/-- An X collision is reported before any fault of execution (R51): a bundle that meets it does not wait, and nothing else
that its slots have met counts. -/
def State.collisionFirst (s : State) : State :=
  if s.collided then
    { s with cx := { s.cx with stall := none, stalls := 0, fin := false, causes := s.cx.causes.filter (fun c => c.2.1 == 0x05) } }
  else s

/-- The stall cycles of R485: one event for each row of R267 that holds the bundle. -/
def State.countStalls (s : State) (mask : Nat) : State :=
  (List.range 16).foldl (fun t r => if bitOf r mask then t.count (18 + r) 1 else t) s

/-- A bundle that has passed the checks of R51 and whose slots have run: it stalls, traps or issues (R266). -/
def State.issued (s t : State) (b : Bundle) (l : List Instr) : State :=
  let t := t.collisionFirst
  let y := s.core.sync
  -- a bundle that fails check 6 never issues, so it takes no checkpoint (R266, R297)
  if t.collided then State.endBundle s t b.hdr.idle
  else if t.cx.stall.isSome then
    if bitOf rowCkpt t.cx.stalls && !s.core.ckptHere then s.ckptAtPc
    else
      -- the cycle in which a missing load issues is no stall cycle
      let rows := if t.core.req.isSome && t.core.missAt == s.now then t.cx.stalls - t.cx.stalls &&& 4 else t.cx.stalls
      (State.endBundle s t b.hdr.idle).countStalls rows
  else
    let s1 := if b.hdr.ckp then s.ckpAt y else s
    -- TRAP and SYSC have done their work: their bundle has issued
    if t.cx.fin then State.endBundle s1 (s.countBundle t b l) b.hdr.idle
    else if !t.cx.causes.isEmpty then State.endBundle s1 t b.hdr.idle
    else
      let t := if b.hdr.ckp then t.ckpAt y else t
      let t := (l.foldl (fun t i => t.signBranch i) (s.countBundle t b l)).refetch l
      (State.endBundle s1 t b.hdr.idle).modCore (fun k => { k with dbg := { k.dbg with skip := false, step := false } })

/-- Issue a decoded bundle that has passed checks 1 to 5 of R51. An implicit checkpoint ahead of it is taken before check 6
(DESIGN CHOICE, log entry 121). -/
def State.issueGood (ex : Meaning) (s : State) (b : Bundle) (l : List Instr) : Host.Outcome State Fault Refusal :=
  if s.needsCkpt l && !s.core.ckptHere then .next s.ckptAtPc
  else
    let s2 := s.beginBundle b.len b.hdr.mask
    let s3 := { s2 with cx := { s2.cx with post := l.any (fun i => ckptAround i (s.guardOf i)) } }
    match runSlots ex (slotOrder l) s3 with
    | .next t => .next (s.issued t b l)
    | .fault f => .fault f
    | .refused r => .refused r

/-- The trap of a bundle that fails a check of R51; the manual gives these causes no detail, so TRAPINFO is a free value. -/
def State.fetchTrap (s : State) (cause slots : Nat) : State :=
  (s.syncTrap cause slots (Config.freeW64 s.free 700) s.core.sync.pc).tickFree

/-- A bundle of a part would extend past the end of the part (R274, R276). -/
def Core.passesPart (k : Core) (len : Nat) : Bool :=
  k.looping && decide (k.sync.pc < k.sync.loop.part.2) && decide (k.sync.loop.part.2 < k.sync.pc + len)

/-- Bring the bundle at the program counter to issue: its checks in the order of R51, then its slots. LOOPREC of a bundle that
passes the end of its part (R276), which R51 does not place, stands behind the fetch and before the header (log entry 100). -/
def State.issueBundle (ex : Meaning) (s : State) : Host.Outcome State Fault Refusal :=
  let k := s.core
  if k.sync.pc % 4 ≠ 0 then .next (s.fetchTrap 0x04 0)
  else if 2 ^ 48 ≤ k.sync.pc then .next (s.fetchTrap cNOTMAP 0)
  else match k.fetchFault with
    | some c => .next (s.fetchTrap c 0)
    | none =>
      match k.bundle with
      | none =>
        let row := if k.walk.isSome then 1 else 0
        .next ((s.modCore (fun k => { k with stallWhy := 2 ^ row })).countStalls (2 ^ row))
      | some b =>
        if k.passesPart b.len then
          .next (s.syncTrap 0x07 0 (BitVec.ofNat 64 k.sync.loop.recAddr) k.sync.pc)
        else match bundleCause b with
          | some c => .next (s.fetchTrap c.1 c.2)
          | none => s.issueGood ex b (decodeWords b.words).1

/-- Something other than the bundle comes first: a held trap, a save, an asynchronous trap or a stop. -/
def State.issueHeld (s : State) : Bool :=
  let k := s.core
  k.held.isSome || k.yieldPend.isSome || (k.mode == .run && !k.asyncs.isEmpty && !k.performed) || (s.stopWhy s.focus).isSome

/-- The turn of the core in focus in one cycle. -/
def State.coreTurn (ex : Meaning) (s : State) : Host.Outcome State Fault Refusal :=
  let k := s.core
  if k.mode == .saving then .next (s.savingStep s.focus)
  else if k.hasContext && k.dbg.stopped && k.yreq then .next (s.saveBegin s.focus)
  else if !k.running then .next s
  else if k.yieldPend.isSome && k.branches.isEmpty && k.held.isNone then .next (s.saveBegin s.focus)
  else if s.issueHeld || decide (s.now < k.readyAt) then .next s
  else s.issueBundle ex

/-! ### Events of the table that the sequencer raises itself -/

/-- ILLEGAL_ENCODING (R51): the bundle at the program counter of a core fails a check of its header, opcodes, fields or
structure. -/
def execIllegalEncoding (core : Nat) (s : State) : Host.Outcome State Fault Refusal :=
  let t : State := { s with focus := core }
  .next (if !(s.coreAt core).running || (s.coreAt core).held.isSome then s
  else match (s.coreAt core).bundle with
    | none => s
    | some b => match bundleCause b with
      | none => s
      | some c => { t.fetchTrap c.1 c.2 with focus := s.focus })

/-- IDLE_BUNDLE (R21): a header with MASK = 0 issues on the core in focus. -/
def execIdleBundle (hdr : Nat) (s : State) : Host.Outcome State Fault Refusal :=
  let h := readHeader hdr
  if h.mask ≠ 0 ∨ h.rsv ∨ !s.core.running then .next s
  else s.issueGood (fun _ s => .next s) { hdr := h, words := [], len := 4 } []

/-! ### Which event is due next -/

/-- The first element of a list for which something is due. -/
def firstDue {α : Type} (due : α → Bool) (act : α → Host.Outcome State Fault Refusal) :
    List α → Option (Host.Outcome State Fault Refusal)
  | [] => none
  | x :: t => if due x then some (act x) else firstDue due act t

/-- The first of a list of possibilities that holds. -/
def firstOf : List (Unit → Option (Host.Outcome State Fault Refusal)) → Option (Host.Outcome State Fault Refusal)
  | [] => none
  | f :: t => match f () with | some r => some r | none => firstOf t

/-- The cores that the state lists. -/
def State.coreList (s : State) : List Nat := s.cores.map (fun p => p.1)
/-- The clusters that the state lists. -/
def State.clList (s : State) : List Nat := s.cls.map (fun p => p.1)
/-- The guests that the state lists. -/
def State.guestList (s : State) : List Nat := s.guests.map (fun p => p.1)

/-- Time: ticks, windows, frames (R368, R433 to R435, R506). -/
def State.timeEvent (s : State) : Option (Host.Outcome State Fault Refusal) :=
  firstOf [
    (fun _ => if s.ticked < s.time then some (execRegulatorTick s) else none),
    (fun _ => firstDue s.endDue (fun k => execWindowEnd k s) s.frame.acc),
    (fun _ => firstDue s.guardDue (fun k => execWindowGuard k s) s.frame.acc),
    (fun _ => if s.frameDue then some (execFrameStart s) else none),
    (fun _ => if s.timeoutDue then some (execTsyncTimeout s) else none),
    (fun _ => firstDue s.ackLate (fun p => execAbortAckTimeout p s) [0, 1])]

/-- What one core does between its bundles. -/
def State.coreEvent (s : State) (n : Nat) : Option (Host.Outcome State Fault Refusal) :=
  let k := s.coreAt n
  firstOf [
    (fun _ => if k.ckptReady.isSome then some (execCheckpoint n s) else none),
    (fun _ => if (s.branchReady n).isSome then some (execBranchResolution n s) else none),
    (fun _ => if (s.eventFor n).isSome then some (execEventLatchSet n s) else none),
    -- a forced save comes before a held trap of the same cycle (R320)
    (fun _ => if k.forcedDue then some (execForcedSave n s) else none),
    (fun _ => if s.resolutionDue n then some (execBranchResolution n s) else none),
    (fun _ => if s.savewaitDue n then some (execSavewaitEnd n s) else none),
    (fun _ => if k.asyncReady then some (execAsyncTrap n s) else none),
    (fun _ => if s.stopDue n then some (execDebugStop n s) else none),
    (fun _ => if s.returnDue n then some (execLoadDataReturn n s) else none),
    (fun _ => if s.lookupDue n then some (execL2Lookup n s) else none),
    (fun _ => if s.controllerDue n then some (execControllerAccess n s) else none),
    (fun _ => if s.walkDue n then some (execTranslationWalk n s) else none),
    (fun _ => if s.fetchDue n then some (execFetchFill n s) else none),
    (fun _ => if s.storeDue n then some (execStorePerform n s) else none),
    (fun _ => if k.mCompleteDue s.now then some (execMatrixCommandComplete n s) else none),
    (fun _ => if k.mBeginDue s.now then some (execMatrixCommandBegin n s) else none),
    (fun _ => if s.copyDue n false then some (execCopyCommandComplete n 0 s) else none),
    (fun _ => if s.copyDue n true then some (execCopyCommandComplete n 1 s) else none),
    (fun _ => firstDue (s.arrivalDue n) (fun q => execStreamGroupArrival n q s) (k.sync.streams.map (fun p => p.1))),
    (fun _ => firstDue (s.outputDue n) (fun q => execStreamOutputWrite n q s) (k.sync.streams.map (fun p => p.1))),
    (fun _ => if s.capstanDue n then some (execCapstanIssue n s) else none)]

/-- What one cluster does (R336, R342, R346, R482). -/
def State.clusterEvent (s : State) (c : Nat) : Option (Host.Outcome State Fault Refusal) :=
  firstOf [
    (fun _ => if s.barrierDue c then some (execBarrierAccess c s) else none),
    (fun _ => if s.tCompleteDue c then some (execTemporalCommandComplete c s) else none),
    (fun _ => if s.tBeginDue c then some (execTemporalCommandBegin c s) else none),
    (fun _ => if s.grantDue c then some (execTemporalGrant c s) else none),
    (fun _ => firstDue (s.sampleDue c) (fun k => execTraceSample c k s) [0, 1, 2, 3, 4, 5, 6, 7])]

/-- The regulation points (R367, R369). -/
def State.pointEvent (s : State) (b : Nat) : Option (Host.Outcome State Fault Refusal) :=
  let d := b / 512
  let p := b / 16 % 32
  let g := b % 16
  if s.admitDue d p g then some (execRegulationAdmit d p g s)
  else if (s.bucket d p g).raised = 1 then some (execBudget d p g s)
  else none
---------------
▶ **WHAT YOU WILL DO**: Please copy only these lines, exactly: the first line of the records through the line containing "let y := s.core.sync", ends included.

▶ **REPLY**:
/-- An X collision is reported before any fault of execution (R51): a bundle that meets it does not wait, and nothing else
that its slots have met counts. -/
def State.collisionFirst (s : State) : State :=
  if s.collided then
    { s with cx := { s.cx with stall := none, stalls := 0, fin := false, causes := s.cx.causes.filter (fun c => c.2.1 == 0x05) } }
  else s

/-- The stall cycles of R485: one event for each row of R267 that holds the bundle. -/
def State.countStalls (s : State) (mask : Nat) : State :=
  (List.range 16).foldl (fun t r => if bitOf r mask then t.count (18 + r) 1 else t) s

/-- A bundle that has passed the checks of R51 and whose slots have run: it stalls, traps or issues (R266). -/
def State.issued (s t : State) (b : Bundle) (l : List Instr) : State :=
  let t := t.collisionFirst
  let y := s.core.sync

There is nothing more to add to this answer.